**What you will do:** After locating the line that contains "that order. -/" in the records below, write out exactly that line and each line after it through the one that contains "VTREF in units", and nothing else.

Items from a data source:

-- ==== Sys2Proof/Syntax.lean ====
section
/-! DEFINITION. The commands of the block: one constructor per row of spec/opcode_table.json (R519 to R569), with
the operands that the row's rule reads from outside the device: pin levels, analogue readings, received bytes. -/

namespace Sys2Proof

/-- The ports that carry Graoc frames (R398, R471). -/
inductive Port where
  | optical | mbus | rs485 | link | line
deriving DecidableEq, Repr, Inhabited

/-- The roles of R398, with their codes in that order. -/
inductive Role where
  | pub | customer | operator | metrology | host
deriving DecidableEq, Repr, Inhabited

/-- The initiators on the fabric, in the fixed order of R51. -/
inductive Initiator where
  | supervisor | flowEngine | ledger | lineSignalling | display | exchange
deriving DecidableEq, Repr, Inhabited

/-- The targets of a fabric access (R48, R54). -/
inductive Target where
  | store | display | frontEnd | timing | lineSide | flow | ledger | timekeeper | links
deriving DecidableEq, Repr, Inhabited

/-- The reset causes of R537. -/
inductive Cause where
  | por | bor | vcore | pin | wdog | limp | lifecycle
deriving DecidableEq, Repr, Inhabited

/-- What a start reads from the pins: sixteen conversions of each THATCH pin, each the ratio V_pin / VTREF in units
of 2^-24 (DESIGN CHOICE, log entry 8), SEAL (true = open), ROLE1:ROLE0 as read, TESTEN, and whether RST_N is low (R20, R23, R26,
R538, R539). -/
structure StartIn where
  conv : Vector (List Nat) 12
  sealOpen : Bool
  role : BitVec 2
  testen : Bool
  rstLow : Bool
deriving DecidableEq, Repr, Inhabited

/-- A Graoc frame as received (R399), less its SOF. `len`, `mac` and `crc` are the received fields; `bytesOk` says
whether the bytes received match LEN (R400). `addr` is the address byte of EIA-485 (R440). For a GET
of the clock object, `stalls` says that the group read of this request does not reach CENTURY within the command
(R288, R289), and `stallsAgain` that the repeat of R289 does not either. `bitNs` is the length of a bit of the frame in ns: on the optical port that of the SOF's start bit (R433), on
EIA-485 the sender's bit time (R429); no other port reads it. -/
structure Frame where
  port : Port
  addr : Byte
  len : BitVec 16
  session : Byte
  seq : Byte
  cmd : Byte
  ident : BitVec 48
  attr : Byte
  data : Bytes
  mac : BitVec 32
  crc : BitVec 16
  bytesOk : Bool
  stalls : Bool
  stallsAgain : Bool
  bitNs : Nat
deriving DecidableEq, Repr, Inhabited

/-- The wake sources of R304 and R529. -/
inductive WakeSource where
  | periodic | alarmA | alarmB | wakeN | keypad | tariff | optical | mbus | rs485 | link | lineActivity
  | chainSync | cycle | auxSlot | thatch | scrub | pulseCopy
  /-- A wake the supervisor makes for its own reasons (R335, R377, R547): no wake source, nothing recorded. -/
  | supervisor
deriving DecidableEq, Repr, Inhabited

/-- What starts an attempt in LIMP (R532). -/
inductive LimpTrigger where
  | hourly | alarmA | alarmB | wakeN | sealChange
deriving DecidableEq, Repr, Inhabited

/-- The outcome of a margin read of the scrub (R380, R390). -/
inductive ScrubRead where
  | clean | marginal | corrected | uncorrectable
deriving DecidableEq, Repr, Inhabited

/-- The two outputs of R447. -/
inductive PulseOut where
  | a | b
deriving DecidableEq, Repr, Inhabited

/-- The two logs of R425. -/
inductive LogId where
  | metrology | general
deriving DecidableEq, Repr, Inhabited

/-- A record of the chain link as received (R567, R568): SRC, TYPE, LEN, body and CRC. -/
structure ChainRec where
  src : Byte
  type : Byte
  len : Byte
  body : Bytes
  crc : BitVec 16
deriving DecidableEq, Repr, Inhabited

/-- The samples of a line context in one LINE half-cycle, one for each of its 512 ticks (R456, R458), and how many of them were lost
in the sense FIFO (R65). -/
structure HalfCycle where
  samples : List Int
  lost : Nat
deriving DecidableEq, Repr, Inhabited

/-- The codes that a cell measures in a calibration run, of the references T and 2T (R144, R146, R147). -/
structure CalCodes where
  ofT : List (BitVec 12)
  of2T : List (BitVec 12)
deriving DecidableEq, Repr, Inhabited

/-- What raises a wake: a source, the others that are raised on the same LF period (R304), and whether WAKE_N is low after it
(R526). -/
structure Raised where
  source : WakeSource
  also : List WakeSource
  nLow : Bool
deriving DecidableEq, Repr, Inhabited

/-- A sample of the pin of FIN0 to FIN3 (R273). -/
structure PinSample where
  n : Fin 4
  high : Bool
deriving DecidableEq, Repr, Inhabited

/-- An output that may begin a pulse, and the LF periods for which it has been released (R448). -/
structure PulseDue where
  out : PulseOut
  released : Nat
deriving DecidableEq, Repr, Inhabited

/-- What LSCK clocks in after STATUS: whole bytes, and the bits of a byte that it leaves incomplete (R71), in a transaction whose OP is
WRITE, or 0x03 to 0xFF (R441): no row names such a transaction, and it comes as one of LINK_WRITE. DESIGN CHOICE: log entry 143. -/
structure LinkBits where
  bytes : Bytes
  tail : List Bool
  op : Byte
deriving DecidableEq, Repr, Inhabited

/-- The head of an M-Bus frame to the device: its address, and the sender's bit time in ns (R429, R434). -/
structure MbusTo where
  addr : Byte
  bitNs : Nat
deriving DecidableEq, Repr, Inhabited

/-- The frame count bits of a frame of the master: FCB, which counts where FCV is 1 (R435). -/
structure FrameCount where
  fcb : Bool
  fcv : Bool
deriving DecidableEq, Repr, Inhabited

/-- The CI field of a SND_UD and its frame count bits. -/
structure UdHead where
  ci : Byte
  count : FrameCount
deriving DecidableEq, Repr, Inhabited

/-- A selection (R435): its pattern, its frame count bits, and the sender's bit time in ns. -/
structure Selection where
  pattern : Bytes
  count : FrameCount
  bitNs : Nat
deriving DecidableEq, Repr, Inhabited

/-- A time in the LINE domain: half-cycle and tick (R64). -/
structure LineTime where
  hc : BitVec 16
  tick : Nat
deriving DecidableEq, Repr, Inhabited

/-- One command of the block. DESIGN CHOICE: log entry 76. -/
inductive Instr where
  -- supplies, resets and power states (R519, R377, R537, R539)
  | vbkRelease (i : StartIn)
  | vbkLoss
  | brownoutRelease (i : StartIn)
  | vcoreBrownout (i : StartIn)
  | pinReset
  | testenRelease (i : StartIn)
  | powerFailWarning (vres : BitVec 8)
  | warningClear
  | switchOver
  | brownOut
  | keepEntry
  | iovddLow
  -- the thatch (R25, R45)
  | thatchReread (i : StartIn) (inDoze : Bool)
  | sealSample (isOpen : Bool)
  -- clock domains and crossings (R51 to R60)
  | lfStandin
  | lfRestored (measured : Nat)
  | pllUnlock
  | relockTimeout
  | lineLost
  | lineRestored (inputs : List (List Nat))
  | arbitrationAge (target : Target) (who : Initiator)
  | fabricRetry (present : Bool) (others : List Initiator)
  | blockIdleTimeout (target : Target)
  -- cycles, rounds and shots (R99, R110, R123, R533)
  | cycleWakeLead
  | measureEntry
  | cycleStart (vdrv : Nat)
  | shot (coarse : Nat) (quiet : Vector (Vector (BitVec 10) 32) 4)
  | slotShot (slot : Fin 4)
  | burstEnd (slot : Fin 4) (vdrv : Nat)
  | driverLimit (port : Fin 16)
  | blankingEnd (slot : Fin 4)
  | comparatorGateEnd (slot : Fin 4)
  | comparatorArmed (set : Fin 4) (t : Nat) (code : BitVec 10)
  | armingConfirmed (set : Fin 4) (t : Nat) (code : BitVec 10)
  | armingWithdrawn (set : Fin 4) (t : Nat)
  | risingCrossing (lane : Fin 6) (source : Fin 16) (falling : Bool) (t : Nat)
  | cellCycleEnd (lane : Fin 6) (cell : Fin 4) (t : Nat) (v : BitVec 12) (cstop : Nat)
  | epochMarker (lane : Fin 6)
  | searchWindowClose (slot : Fin 4)
  | calRunDone (lane : Fin 6) (cell : Fin 4) (t : Nat) (m : CalCodes)
  | startupCalibration (m : Vector (Vector CalCodes 4) 6)
  | auxCellRecal (lane : Fin 6) (cell : Fin 4) (t : Nat)
  | settleEnd (vdrv : Nat)
  | receptionClose (lane : Fin 4) (t0 : Nat) (env : List (BitVec 10))
  | flowStale
  -- acoustic loop-backs (R104 to R107, R169)
  | acousticLoopbackInjector (f : Frame)
  | acousticLoopbackReference (f : Frame)
  | acousticLoopbackCrosspoint (f : Frame)
  | acousticLoopbackStop (f : Frame)
  | loopbackStart
  | loopbackTimeout
  | loopbackEnd
  -- port, line and display loop-backs (R453, R486, R514)
  | portLoopbackDigital (f : Frame)
  | portLoopbackPin (f : Frame)
  | portLoopbackStart
  | portLoopbackEnd (bits : Nat) (back : List Bool) (aborted : Bool)
  | lineLoopbackSymbol (f : Frame)
  | lineLoopbackAnalog (f : Frame)
  | lineLoopbackExternal (f : Frame)
  | lineLoopbackEnd (aborted : Bool)
  | displayReadbackRequest (f : Frame)
  | displayLoopbackStart (failing : BitVec 15)
  -- frequency and interval inputs (R262, R266, R269, R273, R274)
  | auxSlotDue
  | auxSlotOpen (coarse : Nat)
  | gateClose
  | intervalClose
  | intervalTimeout
  | finPulse (p : PinSample)
  | pulseCountCopy
  | countClear (f : Frame)
  -- the timekeeper (R283 to R302)
  | tempRead (reading : Int)
  | tcorrWindow
  | periodicWake
  | alarmMatch (b : Bool)
  | pwronEvaluate
  | calendarWrap
  | clockSet (f : Frame)
  | clockCommit
  | slewTick
  | stageTimeout
  | freezeTimeout
  -- billing (R313 to R335)
  | intervalEnd
  | billingBoundary
  | hwmRegained
  | eventTickHeld
  | tariffAccepted (low0 low1 : Bool)
  | tariffInputFault (input : Fin 2)
  -- prepayment (R342 to R359)
  | keyDigit (d : Fin 10)
  | keyClear
  | keyEnter
  | keyStart
  | keyStop
  | keyEmerg
  | keyInfo
  | keyRelease
  | entryTimeout
  | tokenSubmit (f : Frame)
  | lockoutEnd
  | tokenApply
  | pourEnd
  -- the store (R368, R374, R390, R426)
  | pageWriteDone (verifyOk : Bool) (vres : BitVec 8) (ms : Nat)
  | reserveCheck (vsupOk : Bool) (vres : BitVec 8)
  | reserveLow
  | scrub (read : ScrubRead)
  | logWindowEnd (log : LogId) (code : BitVec 16) (key : Byte)
  -- object exchange (R402 to R422)
  | open_ (f : Frame)
  | openProof (f : Frame)
  | authLockoutEnd (role : Role)
  | close (f : Frame)
  | get (f : Frame)
  | next (f : Frame)
  | set (f : Frame)
  | keyWrite (f : Frame)
  | calibrationSetWrite (f : Frame)
  | profileTableWrite (f : Frame)
  | curveWrite (f : Frame)
  | periodicWakeWrite (f : Frame)
  | pscaleWrite (f : Frame)
  | tariffConfig (f : Frame)
  | priceChanged (f : Frame)
  | siteNotesWrite (f : Frame)
  | rosterWrite (f : Frame)
  | templateWrite (f : Frame)
  | driveCurveWrite (f : Frame)
  | lineSettingsWrite (f : Frame)
  | portSettingsWrite (f : Frame)
  | sealAction (f : Frame)
  | retireAction (f : Frame)
  | sessionTimeout (slot : Fin 4)
  | slotReserveTimeout (slot : Fin 4)
  -- wired and optical ports (R430 to R448)
  | frameSilenceTimeout (port : Port)
  | replyTransmit (port : Port)
  | mbusSndNke (addr : MbusTo)
  | mbusReqUd2 (addr : MbusTo) (fcb : FrameCount)
  | mbusSndUd (addr : MbusTo) (fcb : FrameCount) (ci : Byte) (f : Frame)
  | mbusBaudSwitch (addr : MbusTo) (ud : UdHead)
  | mbusSelect (p : Selection)
  | mbusBaudTimeout
  | linkNop
  | linkWrite (b : LinkBits)
  | linkRead (clocks : Nat)
  | linkDeselect (tail : List Bool)
  | hostSymbols (body : Bytes)
  | hbeatEdge
  | hostSilent
  | fallbackStart (ctx : Fin 3)
  | lineHandback
  | pulseStart (p : PulseDue)
  | pulseEnd (out : PulseOut)
  -- signalling over the power wiring (R457 to R477)
  | lineHalfCycle (ctx : Fin 3) (h : HalfCycle)
  | phaseMissing (ctx : Fin 3)
  | driveRecord (ctx : Fin 3) (t : LineTime)
  | linePoll (ctx : Fin 3)
  | lineObject (ctx : Fin 3)
  | lineReading (ctx : Fin 3)
  | nodeReply (ctx : Fin 3)
  | pollAttempt (ctx : Fin 3)
  | pollWaitTimeout (ctx : Fin 3)
  | sweepStart (ctx : Fin 3)
  -- the display (R498 to R506)
  | displayFrameStart
  | rectangleEnd (ix : Fin 4)
  | infoTimeout
  | tokenResultTimeout
  -- power states and waking (R527 to R533)
  | sleepEntry
  | wake (r : Raised) (collision : Bool)
  | hfxoReady
  | hfxoFail
  | hfxoRestored
  | pllLock
  | pllLockFail
  | vcoreFail (r : Raised) (collision : Bool)
  | wakeRetry (ok : Bool)
  | limpAttempt (trigger : LimpTrigger) (ok : Bool) (i : StartIn)
  | watchdogCheck
  | watchdog (block : Fin 7) (i : StartIn)
  -- the life cycle and availability (R551, R558)
  | lifecycleChange (i : StartIn)
  | availWindow
  -- several devices on one board (R563 to R571)
  | syncLead
  | syncFall
  | syncRelease
  | syncRise (vdrv : Nat)
  | chainSyncStuck (vdrv : Nat)
  | chainToken (r : ChainRec)
  | chainPath (r : ChainRec)
  | chainEnd (r : ChainRec)
  | chainDecideTimeout
  | clkoStop
  | rstNRelease (i : StartIn)
  | auxSlotWakeLead
  | tokenReturned (r : ChainRec)
deriving DecidableEq, Repr, Inhabited

end Sys2Proof
end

**Output for this exercise:**
/-- The roles of R398, with their codes in that order. -/
inductive Role where
  | pub | customer | operator | metrology | host
deriving DecidableEq, Repr, Inhabited

/-- The initiators on the fabric, in the fixed order of R51. -/
inductive Initiator where
  | supervisor | flowEngine | ledger | lineSignalling | display | exchange
deriving DecidableEq, Repr, Inhabited

/-- The targets of a fabric access (R48, R54). -/
inductive Target where
  | store | display | frontEnd | timing | lineSide | flow | ledger | timekeeper | links
deriving DecidableEq, Repr, Inhabited

/-- The reset causes of R537. -/
inductive Cause where
  | por | bor | vcore | pin | wdog | limp | lifecycle
deriving DecidableEq, Repr, Inhabited

/-- What a start reads from the pins: sixteen conversions of each THATCH pin, each the ratio V_pin / VTREF in units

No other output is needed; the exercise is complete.